Asmelash Teka Hadgu is the co-founder and chief technology officer of Lesan, a Berlin-based startup developing machine translation products for Ethiopian languages. Founded in 2019, Lesan has launched translation tools for Amharic and Tigrinya, which it says outperform Google Translate in terms of quality. The startup’s use of offline print resources to create a new benchmark data set for languages from the Horn of Africa has been key to its success.

This interview has been edited for length and clarity.

As an automated translation service, you’re competing with the biggest and most advanced tech companies in the world. What can smaller shops like Lesan bring to the table?

Google and Facebook overhype that they have built one single giant model to solve machine translation for hundreds of languages. If you put it on its face and compare it with smaller startups, like Lesan or Ghana NLP, the quality is actually low. So at Lesan, we don’t believe that you can create just one model that solves these problems. If your native language is one of these African languages, if you have the technical know-how around machine learning, and you care about your community and the kind of problems they want to solve, that unique advantage and connection to the community can carry you further.

How is your work relevant to the boom in conversational artificial intelligence tools, such as ChatGPT, in terms of building original training data sets for low-resource languages?

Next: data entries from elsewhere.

-- ==== Sys2Proof/Machine/ChannelCode.lean ====
section
/-! DEFINITION. The arithmetic of the channel decoder and encoder (R308 to R314) over the codes of TS 38.212 and
TS 36.212: log-likelihood ratios, rate matching, layered min-sum, max-log-MAP, encoding. -/

namespace Sys2Proof.Machine

open Sys2Proof.Config

/-- A value clamped to ±`top`. -/
def clampS (top i : Int) : Int := if top < i then top else if i < -top then -top else i

/-- An input LLR (R308). -/
def llrOf (b : Byte) : Int := if b = 0x80 then -127 else sint 8 b.toNat

/-- The byte of an LLR. -/
def llrByte (i : Int) : Byte := BitVec.ofNat 8 (toBits 8 i)

/-- Bit i of packed bits: byte ⌊i/8⌋, bit i mod 8 (R308). -/
def packedBit (l : List Byte) (i : Nat) : Bool := (l.getD (i / 8) 0).getLsbD (i % 8)

/-- The first `n` packed bits. -/
def unpackBits (l : List Byte) (n : Nat) : List Bool := (List.range n).map (packedBit l)

/-! ### What the standards fix (PRESUMED, notes/assumptions/146.md: the spec names TS 38.212 and TS 36.212 and does not quote them) -/

/-- The generator of a CRC kind without its leading term: CRC24A, CRC24B, CRC16. -/
def crcPoly : Nat → Nat
  | 1 => 0x864CFB
  | 2 => 0x800063
  | _ => 0x1021

/-- The length L of a CRC kind (Table DEC-1). -/
def crcLen : Nat → Nat
  | 0 => 0
  | 3 => 16
  | _ => 24

/-- The CRC of bits, the first bit the highest power, from a zero register. -/
def crc3gpp (k : Nat) (data : List Bool) : Nat :=
  data.foldl (fun c b =>
    let top := bit c (crcLen k - 1) != b
    let c := 2 * c % 2 ^ crcLen k
    if top then c ^^^ crcPoly k else c) 0

/-- Z is a lifting size: one of eight odd steps or 2, doubled, up to 384. -/
def liftSize (z : Nat) : Bool :=
  [2, 3, 5, 7, 9, 11, 13, 15].any fun a => (List.range 8).any fun j => z == a * 2 ^ j && decide (z ≤ 384)

/-- k0 of LDPC rate matching, by TABLE, Z, NCB and RV. The standard gives none for a user table: it is free for RV 1 to 3. -/
def ldpcK0 (table z ncb rv : Nat) : Nat :=
  let base (n : Nat) (l : List Nat) : Nat := l.getD rv 0 * ncb / (n * z) * z
  match table with
  | 0 => base 66 [0, 17, 33, 56]
  | 1 => base 50 [0, 13, 25, 43]
  | t => if rv = 0 then 0 else userK0 t z ncb rv

/-- Bit interleaving by QM and E: the place in the sequence before interleaving of bit i after it. -/
def bitPlace (qm e i : Nat) : Nat := i % qm * (e / qm) + i / qm

/-- f1 and f2 of the block sizes 40 to 512, every 8. -/
def qppA : List (Nat × Nat) :=
  [(3, 10), (7, 12), (19, 42), (7, 16), (7, 18), (11, 20), (5, 22), (11, 24), (7, 26), (41, 84), (103, 90),
   (15, 32), (9, 34), (17, 108), (9, 38)] ++
  [(21, 120), (101, 84), (21, 44), (57, 46), (23, 48), (13, 50), (27, 52), (11, 36), (27, 56), (85, 58), (29, 60),
   (33, 62), (15, 32), (17, 198), (33, 68)] ++
  [(103, 210), (19, 36), (19, 74), (37, 76), (19, 78), (21, 120), (21, 82), (115, 84), (193, 86), (21, 44),
   (133, 90), (81, 46), (45, 94), (23, 48), (243, 98)] ++
  [(151, 40), (155, 102), (25, 52), (51, 106), (47, 72), (91, 110), (29, 168), (29, 114), (247, 58), (29, 118),
   (89, 180), (91, 122), (157, 62), (55, 84), (31, 64)]

/-- f1 and f2 of the block sizes 528 to 1024, every 16. -/
def qppB : List (Nat × Nat) :=
  [(17, 66), (35, 68), (227, 420), (65, 96), (19, 74), (37, 76), (41, 234), (39, 80), (185, 82), (43, 252),
   (21, 86), (155, 44), (79, 120), (139, 92), (23, 94)] ++
  [(217, 48), (25, 98), (17, 80), (127, 102), (25, 52), (239, 106), (17, 48), (137, 110), (215, 112), (29, 114),
   (15, 58), (147, 118), (29, 60), (59, 122), (65, 124)] ++
  [(55, 84), (31, 64)]

/-- f1 and f2 of the block sizes 1056 to 2048, every 32. -/
def qppC : List (Nat × Nat) :=
  [(17, 66), (171, 204), (67, 140), (35, 72), (19, 74), (39, 76), (19, 78), (199, 240), (21, 82), (211, 252),
   (21, 86), (43, 88), (149, 60), (45, 92), (49, 846)] ++
  [(71, 48), (13, 28), (17, 80), (25, 102), (183, 104), (55, 954), (127, 96), (27, 110), (29, 112), (29, 114),
   (57, 116), (45, 354), (31, 120), (59, 610), (185, 124)] ++
  [(113, 420), (31, 64)]

/-- f1 and f2 of the block sizes 2112 to 6144, every 64. -/
def qppD : List (Nat × Nat) :=
  [(17, 66), (171, 136), (209, 420), (253, 216), (367, 444), (265, 456), (181, 468), (39, 80), (27, 164),
   (127, 504), (143, 172), (43, 88), (29, 300), (45, 92), (157, 188)] ++
  [(47, 96), (13, 28), (111, 240), (443, 204), (51, 104), (51, 212), (451, 192), (257, 220), (57, 336), (313, 228),
   (271, 232), (179, 236), (331, 120), (363, 244), (375, 248)] ++
  [(127, 168), (31, 64), (33, 130), (43, 264), (33, 134), (477, 408), (35, 138), (233, 280), (357, 142), (337, 480),
   (37, 146), (71, 444), (71, 120), (37, 152), (39, 462)] ++
  [(127, 234), (39, 158), (39, 80), (31, 96), (113, 902), (41, 166), (251, 336), (43, 170), (21, 86), (43, 174),
   (45, 176), (45, 178), (161, 120), (89, 182), (323, 184)] ++
  [(47, 186), (23, 94), (47, 190), (263, 480)]

/-- The interleaver's f1 and f2 for a block size of its table. -/
def qpp (k : Nat) : Option (Nat × Nat) :=
  if k ≤ 512 then if k % 8 = 0 ∧ 40 ≤ k then qppA[(k - 40) / 8]? else none
  else if k ≤ 1024 then if k % 16 = 0 then qppB[(k - 528) / 16]? else none
  else if k ≤ 2048 then if k % 32 = 0 then qppC[(k - 1056) / 32]? else none
  else if k % 64 = 0 then qppD[(k - 2112) / 64]? else none

/-- A state of the constituent encoder as its last three register bits, the latest first. -/
def turboRegs (s : Nat) : Bool × Bool × Bool := (bit s 0, bit s 1, bit s 2)

/-- The constituent encoder, feedback 1 + D² + D³ and forward 1 + D + D³: next state and parity bit at an input bit. -/
def turboStep (s : Nat) (u : Bool) : Nat × Bool :=
  let (s1, s2, s3) := turboRegs s
  let a := u ^^ s2 ^^ s3
  (b2n a + 2 * b2n s1 + 4 * b2n s2, a ^^ s1 ^^ s3)

/-- The input bit that drains a state. -/
def turboFlush (s : Nat) : Bool := (turboRegs s).2.1 ^^ (turboRegs s).2.2

/-- Where tail bit j stands: of constituent encoder 2 or 1, parity or systematic: stream, and place after K. -/
def turboTail (second par : Bool) (j : Nat) : Nat × Nat :=
  let x := (if par then [(1, 0), (0, 1), (2, 1)] else [(0, 0), (2, 0), (1, 1)]).getD j (0, 0)
  (x.1, x.2 + 2 * b2n second)

/-- K of a turbo block and its NCB range (R312). -/
def turboKpi (k : Nat) : Nat := 32 * ceilDiv (k + 4) 32

/-- The column order of the sub-block interleaver: the five bits of a column number, reversed. -/
def turboColumn (c : Nat) : Nat := (List.range 5).foldl (fun n i => n + b2n (bit c i) * 2 ^ (4 - i)) 0

/-- The place before interleaving of place `k` of an interleaved stream, nulls in front included. -/
def turboSub (kpi n k : Nat) : Nat :=
  (turboColumn (k / (kpi / 32)) + 32 * (k % (kpi / 32)) + b2n (n == 2)) % kpi

/-- The bit of the streams at a place of the circular buffer of block size K: stream and index; none for a null place. -/
def turboPlace (k p : Nat) : Option (Nat × Nat) :=
  let kpi := turboKpi k
  let n := if p < kpi then 0 else 1 + (p - kpi) % 2
  let i := turboSub kpi n (if p < kpi then p else (p - kpi) / 2)
  if i < kpi - (k + 4) then none else some (n, i - (kpi - (k + 4)))

/-- k0 of turbo rate matching, by K, NCB and RV. -/
def turboK0 (k ncb rv : Nat) : Nat :=
  let rows := turboKpi k / 32
  rows * (2 * ceilDiv ncb (8 * rows) * rv + 2)

/-- The CRC bits of a value, first parity bit first, which is the most significant. -/
def crcBits (k : Nat) (data : List Bool) : List Bool :=
  let v := crc3gpp k data
  (List.range (crcLen k)).map fun i => bit v (crcLen k - 1 - i)

/-- The remainder over bits, their parity included, is zero (R314). -/
def crcPass (k : Nat) (l : List Bool) : Bool :=
  let n := l.length - crcLen k
  crcBits k (l.take n) == l.drop n

/-- An array of integers with an element set. -/
def putI (a : Array Int) (i : Nat) (v : Int) : Array Int := a.setIfInBounds i v

/-! ### The circular buffer (R308) -/

/-- The places from k0 on, once round, that carry bits. -/
def ringPlaces (ncb k0 : Nat) (carries : Nat → Bool) : List Nat :=
  ((List.range ncb).map fun i => (k0 + i) % ncb).filter carries

/-- An addition of LLRs, with its saturation counted. -/
def llrAdd (x : Array Int × Nat) (i : Nat) (v : Int) : Array Int × Nat :=
  let t := x.1.getD i 0 + v
  (putI x.1 i (clampS 127 t), x.2 + b2n (clampS 127 t != t))

/-- The buffer after LLRs, de-interleaved by QM, have been placed and filler set (R308): with saturations. -/
def bufferOf (ncb : Nat) (places : List Nat) (filler : Nat → Bool) (qm : Nat) (llr : List Int) : Array Int × Nat :=
  let e := llr.length
  let a : Array Int := llr.toArray
  let d := if qm = 1 then a else (List.range e).foldl (fun d i => putI d (bitPlace qm e i) (a.getD i 0)) (Array.replicate e 0)
  let ps := places.toArray
  let x := (List.range e).foldl (fun x j => if ps.size = 0 then x else llrAdd x (ps.getD (j % ps.size) 0) (d.getD j 0))
    (Array.replicate ncb 0, 0)
  ((List.range ncb).foldl (fun b p => if filler p then putI b p 127 else b) x.1, x.2)

/-- The buffer with another added position by position (R308, COMBINE). A filler position holds +127 and receives no
LLR, so nothing is added there (Table DEC-4: SATS 0 with filler at +127 in both; DEDUCED, notes/assumptions/147.md). -/
def addHarq (filler : Nat → Bool) (x : Array Int × Nat) (h : List Int) : Array Int × Nat :=
  (List.range h.length).foldl (fun x p => if filler p then x else llrAdd x p (h.getD p 0)) x

/-- The bits sent from a buffer: E of them, interleaved by QM. -/
def rateMatch (places : List Nat) (word : Nat → Bool) (qm e : Nat) : List Bool :=
  let ps := places.toArray
  let sel (j : Nat) : Bool := word (ps.getD (j % ps.size) 0)
  (List.range e).map fun i => sel (if qm = 1 then i else bitPlace qm e i)

/-! ### LDPC (R309, R310) -/

/-- A code: rows, columns, punctured columns, entries with their shifts at Z. -/
structure LdpcCode where
  rows : Nat
  cols : Nat
  p : Nat
  z : Nat
  entries : List (Nat × Nat × Nat)

/-- KB. -/
def LdpcCode.kb (c : LdpcCode) : Nat := c.cols - c.rows

/-- The edges of row r at a lane: index of the message, variable. -/
def LdpcCode.edges (c : LdpcCode) (r lane : Nat) : List (Nat × Nat) :=
  ((c.entries.zipIdx).filter fun e => e.1.1 == r).map fun e => (e.2 * c.z + lane, e.1.2.1 * c.z + (lane + e.1.2.2) % c.z)

/-- A-posteriori values and check-to-variable messages. -/
structure LdpcState where
  a : Array Int
  r : Array Int

/-- One check at a lane of a layer (R310). -/
def ldpcCheck (norm : Bool) (param : Nat) (st : LdpcState) (es : List (Nat × Nat)) : LdpcState :=
  let q := es.map fun e => (e.1, e.2, clampS 511 (st.a.getD e.2 0 - st.r.getD e.1 0))
  q.foldl (fun st x =>
    let others := q.filter fun y => y.1 != x.1
    let m : Nat := others.foldl (fun m y => min m y.2.2.natAbs) 511
    let mag : Nat := min (if norm then param * m / 16 else m - param) 127
    let neg := others.foldl (fun b y => b != decide (y.2.2 < 0)) false
    let r : Int := if neg then -(mag : Int) else mag
    { a := putI st.a x.2.1 (clampS 511 (x.2.2 + r)), r := putI st.r x.1 r }) st

/-- One iteration over the first m layers. -/
def LdpcCode.iterate (c : LdpcCode) (norm : Bool) (param m : Nat) (st : LdpcState) : LdpcState :=
  (List.range m).foldl (fun st r => (List.range c.z).foldl (fun st z => ldpcCheck norm param st (c.edges r z)) st) st

/-- The syndrome over the first m rows is zero. -/
def LdpcCode.zeroSyndrome (c : LdpcCode) (m : Nat) (st : LdpcState) : Bool :=
  (List.range m).all fun r => (List.range c.z).all fun z =>
    !(c.edges r z).foldl (fun b e => b != decide (st.a.getD e.2 0 < 0)) false

/-- Iterations until the early stop or the last one: how many ran, and the values after them. -/
def LdpcCode.run (c : LdpcCode) (norm : Bool) (param m : Nat) (early : Bool) : Nat → Nat → LdpcState → Nat × LdpcState
  | 0, n, st => (n, st)
  | k + 1, n, st =>
    let st := c.iterate norm param m st
    if early && c.zeroSyndrome m st then (n + 1, st) else run c norm param m early k (n + 1) st

/-- Layers processed for a buffer: all rows of a user table, else by the highest column with a non-zero LLR (R310). -/
def LdpcCode.layers (c : LdpcCode) (user : Bool) (buf : Array Int) : Nat :=
  if user then c.rows else
  let top := (List.range buf.size).foldl (fun t p => if buf.getD p 0 = 0 then t else (p + c.p * c.z) / c.z) 0
  min c.rows (max 4 (top + 1 - c.kb))

/-- The values that decoding starts from. -/
def LdpcCode.start (c : LdpcCode) (buf : Array Int) : LdpcState :=
  { a := (Array.replicate (c.p * c.z) 0 ++ buf ++ Array.replicate (c.cols * c.z - c.p * c.z - buf.size) 0)
    r := Array.replicate (c.entries.length * c.z) 0 }

/-- The code of a base graph at a lifting size (R309). Columns KB to KB + 3 carry the parity of the first four rows, and
column KB + r that of a later row r alone (PRESUMED, notes/assumptions/146.md); the entries of the other columns are the standard's. -/
def LdpcCode.named (table z : Nat) : LdpcCode :=
  let rows := if table = 0 then 46 else 42
  let kb := if table = 0 then 22 else 10
  let es := (baseGraph table z).filter fun e => decide (e.1 < rows ∧ e.2.1 < kb + 4 ∧ e.2.2 < z)
  ⟨rows, kb + rows, 2, z, es ++ (List.range rows).filterMap fun r => if r < 4 then none else some (r, kb + r, 0)⟩

/-- Equations over bits, each a mask of unknowns with its constant at bit `n`: reduced until every unknown below `n` that
has a pivot stands alone in its equation. -/
def gaussBits (n : Nat) (eqs : List Nat) : List Nat :=
  ((List.range n).foldl (fun (x : List Nat × List Nat) c =>
    match x.2.find? fun e => bit e c with
    | none => x
    | some p =>
      let clear (e : Nat) : Nat := if bit e c then e ^^^ p else e
      (p :: x.1.map clear, (x.2.erase p).map clear)) ([], eqs)).1

/-- The unknowns that reduced equations fix. -/
def gaussSolve (n : Nat) (eqs : List Nat) : List Bool :=
  let red := gaussBits n eqs
  (List.range n).map fun c => red.any fun e => bit e c && bit e n

/-- The sum of a check's bits, those of unknown places counting as 0. -/
def LdpcCode.checkSum (c : LdpcCode) (w : Array Bool) (r lane : Nat) : Bool :=
  (c.edges r lane).foldl (fun b e => b ^^ w.getD e.2 false) false

/-- LDPC encoding of K bits (R314): the code word that satisfies every check, punctured columns included. The parity of the
first four rows comes from their checks together, that of a later row from its own check. -/
def LdpcCode.encode (c : LdpcCode) (info : List Bool) : List Bool :=
  let k := c.kb * c.z
  let n := 4 * c.z
  let eqs := (List.range 4).flatMap fun r => (List.range c.z).map fun lane =>
    (c.edges r lane).foldl (fun m e => if k ≤ e.2 ∧ e.2 < k + n then m ^^^ 2 ^ (e.2 - k) else m) 0
      + b2n (c.checkSum info.toArray r lane) * 2 ^ n
  let head := info ++ gaussSolve n eqs
  let w := head.toArray
  head ++ (List.range (c.rows - 4)).flatMap fun r => (List.range c.z).map fun lane => c.checkSum w (r + 4) lane

/-! ### Turbo (R312, R313) -/

/-- Π(i). -/
def qppAt (f : Nat × Nat) (k i : Nat) : Nat := (f.1 * i + f.2 * i * i) % k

If you ask ChatGPT in Tigrinya or Amharic the simplest and most frequently asked questions, it gives you gibberish, a mix of Tigrinya and Amharic, or even made-up words. Chatbots like ChatGPT are utterly broken or useless for these languages. Most of the data that powers them is basically internet data, and there is not enough data online for these languages. So it makes it even more urgent to create language-specific technologies.

Do you have kinship with other developers and companies that are working on making products in low-resource languages?

I absolutely belong to a tribe, or whatever we want to call it — a kind of pan-African AI movement. We’re actually meeting every other week with other language technology startups, discussing how we can come together and solve this problem our own way. We don’t have to repeat what Silicon Valley does for our languages. And you don’t have to have a one-player-takes-it-all mentality.